The two main inputs to the LDA topic model are the dictionary(id2word) and the corpus. Let’s create them.

In [29]:
import gensim.corpora as corpora

# Create Dictionary
id2word = corpora.Dictionary(data_lemmatized)

# Create Corpus
texts = data_lemmatized

# Term Document Frequency
corpus = [id2word.doc2bow(text) for text in texts]

# View
print(corpus[:1][0][:30])

[(0, 1), (1, 2), (2, 3), (3, 6), (4, 1), (5, 1), (6, 4), (7, 4), (8, 1), (9, 24), (10, 4), (11, 6), (12, 1), (13, 2), (14, 2), (15, 5), (16, 2), (17, 2), (18, 5), (19, 3), (20, 1), (21, 10), (22, 22), (23, 3), (24, 1), (25, 1), (26, 10), (27, 14), (28, 1), (29, 1)]


** **
#### Step 5: Base Model 
** **

We have everything required to train the base LDA model. In addition to the corpus and dictionary, you need to provide the number of topics as well. Apart from that, alpha and eta are hyperparameters that affect sparsity of the topics. According to the Gensim docs, both defaults to 1.0/num_topics prior (we'll use default for the base model).

chunksize controls how many documents are processed at a time in the training algorithm. Increasing chunksize will speed up training, at least as long as the chunk of documents easily fit into memory.

passes controls how often we train the model on the entire corpus (set to 10).
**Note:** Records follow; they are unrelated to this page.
/-- After settling, both leaves show what their pins and status bits stand for. -/
theorem settle_shown (s : State) : s.settle.Shown := by
  have hA := settleLeaf_shown .A s
  have hB := settleLeaf_shown .B (settleLeaf .A s)
  have hk := settleLeaf_kept .B (settleLeaf .A s)
  have e : s.settle.leaf .A = (settleLeaf .A s).leaf .A := settleLeaf_other .B (settleLeaf .A s)
  intro i
  cases i with
  | A =>
    refine ⟨by rw [e]; exact hA.1, fun hb => ?_⟩
    rw [e] at hb ⊢
    rw [show s.settle.hinge = (settleLeaf .B (settleLeaf .A s)).hinge from rfl, hk.2.1.mirror]
    exact hA.2.1 hb
  | B => exact ⟨hB.1, hB.2.1⟩

/-- After settling no completion record and no message is left on its way. -/
theorem settle_drained (s : State) (i : LeafId) : (s.settle.leaf i).host.toPlace = [] ∧ (s.settle.leaf i).host.irqMsgs = [] := by
  cases i with
  | A =>
    rw [show s.settle.leaf .A = (settleLeaf .A s).leaf .A from settleLeaf_other .B (settleLeaf .A s)]
    exact (settleLeaf_shown .A s).2.2
  | B => exact (settleLeaf_shown .B (settleLeaf .A s)).2.2

end Sys2Proof.Machine
end

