theorem test_refuses_wakeInput : Instr.illFormed (.wkupEdge .A 4 false 0) = some .wakeInput := by decide

theorem test_refuses_interrupt : Instr.illFormed (.irqTgtWrite .A 512 0) = some .interrupt := by decide

theorem test_refuses_vector : Instr.illFormed (.irqCoalesceTimeout .A 64 0) = some .vector := by decide

theorem test_refuses_queue : Instr.illFormed (.cqDoorbell .A 64 0) = some .queue := by decide

theorem test_refuses_entryLength : Instr.illFormed (.commandFetch .A 0 []) = some .entryLength := by decide

theorem test_refuses_tag : Instr.illFormed (.nop .A 0 (2 ^ 31)) = some .tag := by decide

theorem test_refuses_group : Instr.illFormed (.cqCoalesceTimeout 16 0) = some .group := by decide

theorem test_refuses_hostAccess : Instr.illFormed (.pf1WindowAccess 0 (.read 0)) = some .hostAccess := by decide

theorem test_refuses_blockCode : Instr.illFormed (.cfgParityScan .A 0 (some 32)) = some .blockCode := by decide

theorem test_refuses_dramChannel : Instr.illFormed (.dramChan .A 16 0) = some .dramChannel := by decide

theorem test_refuses_link : Instr.illFormed (.linkUp .A (.camera 0 6)) = some .link := by decide

theorem test_wf_numerals : Instr.wf (.registerRead 0xFFFFFFC) = true ∧ Instr.wf (.sourceEnable .A 0x40 0) = true ∧ Instr.wf (.stageFire .B 1023 []) = true := by decide

/-! ## The spec's worked examples

The expected values are those that the spec's own examples print; each test names its place. -/

/-- R133: physical pane 2 of the leaf disabled gives LEAF_PMAP0 = 0x8483_8180. -/
theorem test_pane_map_skips_disabled : pmapWord { Fuses.shipped .A with pmap := (List.range 64).filter (· != 2), panes := 48 } 0 = 0x84838180 := by
  decide +kernel

/-- Chapter 1: the registers of logical pane 5 of Leaf B start at 0x0505_0000. -/
theorem test_pane_register_address : leafBase .B + 0x1050000 = 0x5050000 ∧ leafOf 0x5050000 = some (.B, 0x1050000) := by decide

/-- Chapter 7: object offset 0x0234_5678 of a striped object at 0x60_4000_0000 lies at 0xE0_4046_5678. -/
theorem test_flash_striping : flashAddr 0x6040000000 0x2345678 true = 0xE040465678 := by decide

def fpE (x q : Int) : Fp := .fin (decide (x < 0)) x.natAbs q

/-- Chapter 5, two MXFP4 blocks: 5.0, −0.3 and 1.25 have scale 0x7F and the bytes 0x96 0x02; 0.124 has scale 0x79 and element 7. -/
theorem test_mxfp4_first_block : let x := (mxBlock 9 ([fpE 5 0, f32v 0xBE99999A, fpE 5 (-2)] ++ List.replicate 29 (fpE 0 0))).1
    x.2 = 0x7F ∧ (packBits 4 x.1).take 3 = [0x96, 0x02, 0] := by decide +kernel
theorem test_mxfp4_second_block : let x := (mxBlock 9 (f32v 0x3DFDF3B6 :: List.replicate 31 (fpE 0 0))).1
    x.2 = 0x79 ∧ x.1.headD 0 = 7 := by decide +kernel

/-- Chapter 5: 1.0, 2^24 and −2^24 sum to +0 in locked mode, and to 1.0 when the last two arrive first in fast mode. -/
theorem test_split_sum_locked : (combine true 0 (vAdd false) [fpE 1 0, fpE 16777216 0, fpE (-16777216) 0]).1.map f32b = [0] := by decide +kernel
theorem test_split_sum_fast : (combine false 5 (vAdd false) [fpE 1 0, fpE 16777216 0, fpE (-16777216) 0]).1.map f32b = [0x3F800000] := by
  decide +kernel

/-- Chapter 6, the sigmoid-gated unit: word 0x1508_8400 is T0 = T0 × K0 + K0. -/
theorem test_micro_op_word : microOp 0x15088400 = ⟨5, 8, 8, 16, 16⟩ ∧ microOp 0x11008000 = ⟨4, 8, 0, 16, 0⟩ := by decide

/-- Chapter 9: the stored a1 of the 500 Hz section is −7,807,110. -/
theorem test_filter_coefficient : coef 0xFF88DF7A = -7807110 ∧ coef 0x0037B414 = 3650580 := by decide

/-- Template 0 of Leaf A as in the lidar example of chapter 8. -/
def wLid : Leaf :=
  let x (i : Nat) (l : Leaf) : Leaf := ((((((l.putB (Fld.SNS_LID_F_PRESENT 0 i) true).put (Fld.SNS_LID_F_WIDTH 0 i) 3).put (Fld.SNS_LID_F_OFS 0 i) (4 * i)).putB
    (Fld.SNS_LID_F_SIGNED 0 i) true).putB (Fld.SNS_LID_F_BE 0 i) true).wr (Reg.SNS_LID_SCALE 0 i) 0x3A83126F)
  let y (i o : Nat) (l : Leaf) : Leaf := (l.putB (Fld.SNS_LID_F_PRESENT 0 i) true).put (Fld.SNS_LID_F_OFS 0 i) o
  (y 4 13 (y 3 12 (x 2 (x 1 (x 0 base.leafA))))).wr (Reg.SNS_LID_PT_STEP 0) 2560

/-- Chapter 8, one lidar point: the record of point 5. -/
theorem test_lidar_record : wLid.lidRecord 0 5 1752034006412350 1752034010000000 (beBytes 16 0x00003039FFFFF4000000073AA5170000)
    = some (beBytes 16 0x613100B6F3FF660700A51700BE73C9FF) := by decide +kernel

/-- Chapter 11, a contested cell: the four claims give 0F 00 06 00 50 18 1B 01, and input 0 is the minority. -/
def wClaims : List Claim := claimsOn [⟨0, true, false, #[0x58]⟩, ⟨1, true, false, #[0x3B]⟩, ⟨2, true, false, #[0x32]⟩, ⟨3, true, false, #[0x49]⟩] 0
theorem test_contested_cell : (decideCell 16 wClaims).bytes 31 = beBytes 8 0x0F00060050181B01 ∧ minoritySide 16 wClaims = [0] := by decide +kernel

/-- Chapter 12: a difference of (0.021, −0.034, 0.002) m is shown as 40,012 µm. -/
theorem test_gate_distance : micro32 (gateOf { px := f64ratio 21 1000, py := f64ratio (-34) 1000, pz := f64ratio 2 1000 } {}).1 = 40012 := by
  decide +kernel

/-- Chapter 14: node and descriptor address of item 1,234,567. -/
theorem test_search_addresses : let x : IxHdr := { at' := 0, c := 8, ch0 := 0, n := 3000000, nodeOfs := 0x10000000, descOfs := 0x400000000, eps := [] }
    x.nodeAddr 1234567 = 0xE011FBA1A0 ∧ x.descAddr 1234567 = 0xE4025AD000 := by decide

/-- Chapter 14: an empty result slot reads FF FF FF FF FF 00 FF FF and eight bytes of 00. -/
theorem test_empty_result_slot : emptySlot = beBytes 16 0xFFFFFFFFFF00FFFF0000000000000000 := by decide

/-- Chapter 15, a rank-deficient block: state 1 is clamped and x = (0.25, 0, 0.5). -/
def mA (i j : Nat) : F64 := f64ofNat (([[4, 2, 2], [2, 1, 1], [2, 1, 5]].getD i []).getD j 0)
theorem test_clamped_pivot : (cholesky 40 3 mA).marks = [1]
    ∧ (cholesky 40 3 mA).solve 3 (fun i => f64ofNat ([2, 1, 3].getD i 0)) = [f64ratio 1 4, 0, f64ratio 1 2] := by decide +kernel

/-- Chapter 19: the completion record of the cut stage. -/
theorem test_completion_record : recordBytes 0x80020052 8 0 0x89 0x00063976BCFEC000 0x00063976BBCD9300 0x5E2107C49A3BD106
    = beBytes 32 0x520002800800008900C0FEBC763906000093CDBB7639060006D13B9AC407215E := by decide +kernel
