-- ==== Sys2Proof/Machine/State.lean ====
section
/-! DEFINITION. The whole state of the MBC (10_state.md R40), as plain data, and its value after reset (R124). -/

namespace Sys2Proof.Machine

/-- The error kinds, STATUS.KIND (R109). -/
inductive Kind
  /-- 0: the command succeeded. -/
  | none
  /-- 1: the source's InvalidArgument. -/
  | invalidArgument
  /-- 2: the source's UnrecognizedWord. -/
  | unrecognizedWord
  /-- 3: the source's MalformedLayout. -/
  | malformedLayout
deriving DecidableEq, Repr

/-- The error details, STATUS.DETAIL (R110). Codes 12 to 15 are never produced (V5), so they are no constructors. -/
inductive Detail
  /-- 0: no error. -/
  | none
  /-- 1: reserved opcode, or CMD[31:4] not 0. -/
  | badOp
  /-- 2: BASE below 2. -/
  | baseRange
  /-- 3: a digit not below its radix. -/
  | digitRange
  /-- 4: NDIG above 64. -/
  | digitCount
  /-- 5: a value too large for its result. -/
  | valueOverflow
  /-- 6: block length 0 or above 4. -/
  | blockLen
  /-- 7: group length 0 (or above 3, which no field can hold). -/
  | groupLen
  /-- 8: XLATE index 3252 or above. -/
  | indexRange
  /-- 9: SEQ_LEN above BUF_BYTES, or GRP_CNT above GROUP_ENTRIES. -/
  | seqRange
  /-- 10: a used slot with RECOG = 0. -/
  | unrecognized
  /-- 11: a bank-B index outside the disambiguator position. -/
  | bankBPosition
deriving DecidableEq, Repr

/-- What an IDX_IN register stores: IDX, bits [11:0], and RECOG, bit [31] (R30). -/
structure Slot where
  idx : BitVec 12
  recog : Bool
deriving DecidableEq, Repr

/-- The registers of the register page that hold state (R19 to R38), field by field. ID and PARAM are constants
(R20, R21), and reserved bits hold nothing (R18). -/
structure Regs where
  /-- CTRL.IE (R22). -/
  ie : Bool
  /-- CMD (R23). -/
  cmd : Word
  /-- STATUS.BUSY (R24). -/
  busy : Bool
  /-- STATUS.DONE (R24). -/
  done : Bool
  /-- STATUS.OVR (R24). -/
  ovr : Bool
  /-- STATUS.ERR (R24). -/
  err : Bool
  /-- STATUS.KIND (R24, R109). -/
  kind : Kind
  /-- STATUS.DETAIL (R24, R110). -/
  detail : Detail
  /-- ERR_POS.POS (R25). -/
  errPos : BitVec 16
  /-- ERR_POS.SLOT (R25). -/
  errSlot : BitVec 2
  /-- BLK_IN (R26). -/
  blkIn : Word
  /-- BLK_LEN.LEN (R27). -/
  blkLen : BitVec 3
  /-- BLK_OUT (R28). -/
  blkOut : Word
  /-- BLK_OUT_LEN.LEN (R29). -/
  blkOutLen : BitVec 3
  /-- IDX_IN0 (R30). -/
  idxIn0 : Slot
  /-- IDX_IN1 (R30). -/
  idxIn1 : Slot
  /-- IDX_IN2 (R30). -/
  idxIn2 : Slot
  /-- IDX_IN_CNT.CNT (R31). -/
  idxInCnt : BitVec 2
  /-- IDX_OUT0 (R32). -/
  idxOut0 : Word
  /-- IDX_OUT1 (R32). -/
  idxOut1 : Word
  /-- IDX_OUT2 (R32). -/
  idxOut2 : Word
  /-- IDX_OUT_CNT.CNT (R33). -/
  idxOutCnt : BitVec 2
  /-- BASE.BASE (R34). -/
  base : BitVec 16
  /-- VAL_LO (R35). -/
  valLo : Word
  /-- VAL_HI (R35). -/
  valHi : Word
  /-- NDIG.N (R36). -/
  ndig : BitVec 7
  /-- SEQ_LEN.N (R37). -/
  seqLen : BitVec 16
  /-- GRP_CNT.G (R38). -/
  grpCnt : BitVec 16
deriving DecidableEq, Repr

/-- The reset value of every register (R19, R124). -/
def Regs.reset : Regs where
  ie := false
  cmd := 0#32
  busy := false
  done := false
  ovr := false
  err := false
  kind := .none
  detail := .none
  errPos := 0#16
  errSlot := 0#2
  blkIn := 0#32
  blkLen := 0#3
  blkOut := 0#32
  blkOutLen := 0#3
  idxIn0 := ⟨0#12, false⟩
  idxIn1 := ⟨0#12, false⟩
  idxIn2 := ⟨0#12, false⟩
  idxInCnt := 0#2
  idxOut0 := 0#32
  idxOut1 := 0#32
  idxOut2 := 0#32
  idxOutCnt := 0#2
  base := 0x065A#16
  valLo := 0#32
  valHi := 0#32
  ndig := 0#7
  seqLen := 0#16
  grpCnt := 0#16

/-- The buffers DIGIT_BUF, BYTE_BUF and GROUP_BUF: the written bytes, by host byte address, addresses strictly rising.
A byte that is not listed is *unwritten* (R47): it holds no value. -/
abbrev Memory := List Host.Cell

/-- What a command may read: the registers and the buffers (R39, R51). -/
structure Snapshot where
  regs : Regs
  mem : Memory
deriving DecidableEq, Repr

/-- PENDING when a command is in progress (R39). -/
structure Pending where
  /-- The CMD word of the command. -/
  word : Word
  /-- The whole state at acceptance. -/
  snapshot : Snapshot
  /-- The model's own: how many host transactions come before the completion step (R103, U6). A free value.
  DESIGN CHOICE, safe: see notes/assumptions/2.md. -/
  delay : Nat
deriving DecidableEq, Repr

/-- What the world outside does to the MBC: a statement of a host script (R66, R67) over addresses, or an edge of the
`rst` port (R15, R124). The other statements of R67 expand into these (Machine/Script.lean). -/
inductive HostAction
  /-- `rd NAME`: HostRead(a); the script calls the value `r`. -/
  | rd (a : HostAddr)
  /-- `wr NAME, v`: HostWrite(a, v). -/
  | wr (a : HostAddr) (v : Word)
  /-- `wr NAME, r`: HostWrite(a, r). -/
  | wrR (a : HostAddr)
  /-- `expect NAME, v`: HostRead(a), compared with v. -/
  | expect (a : HostAddr) (v : Word)
  /-- `wait`: `rd STATUS` repeated while `r[0] = 1`. -/
  | wait
  /-- The `rst` port takes this level. -/
  | rst (level : Bool)
deriving DecidableEq, Repr

/-- The complete state (R40), and what stands for the agents outside (R14). -/
structure State where
  /-- The register page (R19). -/
  regs : Regs
  /-- DIGIT_BUF, BYTE_BUF and GROUP_BUF (R44 to R47). -/
  mem : Memory
  /-- PENDING (R39). -/
  pending : Option Pending
  /-- The parameter BUF_BYTES of this MBC (R7). No step changes it. -/
  params : Config.Params
  /-- The level of the `rst` port (R15). -/
  rst : Bool
  /-- The model's own: what the host and the `rst` port do from here on, in order (R41). -/
  script : List HostAction
  /-- The host register port's read data, which a script calls `r` (R15, R66). -/
  r : Word
  /-- The model's own: how many `expect` statements did not hold (R66). -/
  checksFailed : Nat
  /-- The model's own: the number of the next free draw (R11, UNSPEC). -/
  draws : Nat
deriving DecidableEq, Repr

/-- The MBC has no fault: an error is a command outcome (R113), no host transaction faults (R116), and no state is
without a next step (93_implementation_defined.md, `stuck`). So nothing raises a fault, and the type is empty.
DEDUCED, safe: notes/assumptions/12.md. -/
inductive Fault
deriving DecidableEq, Repr

/-- Why the model would not run a command. -/
inductive Refusal
  /-- The command of this mnemonic has no meaning in the model. No arm of `exec` raises it; it would be safe. -/
  | notModelled (mnemonic : String)
deriving DecidableEq, Repr

/-- The MBC right after power-on and hardware reset (R124; DEDUCED, notes/assumptions/10.md): registers at their reset
values, PENDING none, every buffer cell unwritten (R47), BUF_BYTES at its reference value (R7; notes/assumptions/1.md),
`rst` released. The host has nothing to do yet, and the model's own fields are 0 (DESIGN CHOICE, unsafe:
notes/assumptions/6.md and 7.md). -/
def State.reset : State where
  regs := Regs.reset
  mem := []
  pending := none
  params := Config.Params.reference
  rst := false
  script := []
  r := 0#32
  checksFailed := 0
  draws := 0

end Sys2Proof.Machine
end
Another word for passes might be "epochs". iterations is somewhat technical, but essentially it controls how often we repeat a particular loop over each document. It is important to set the number of "passes" and "iterations" high enough.

In [30]:
# Build LDA model
lda_model = gensim.models.LdaMulticore(corpus=corpus,
                                       id2word=id2word,
                                       num_topics=10, 
                                       random_state=100,
                                       chunksize=100,
                                       passes=10,
                                       per_word_topics=True)

** **
The above LDA model is built with 10 different topics where each topic is a combination of keywords and each keyword contributes a certain weightage to the topic.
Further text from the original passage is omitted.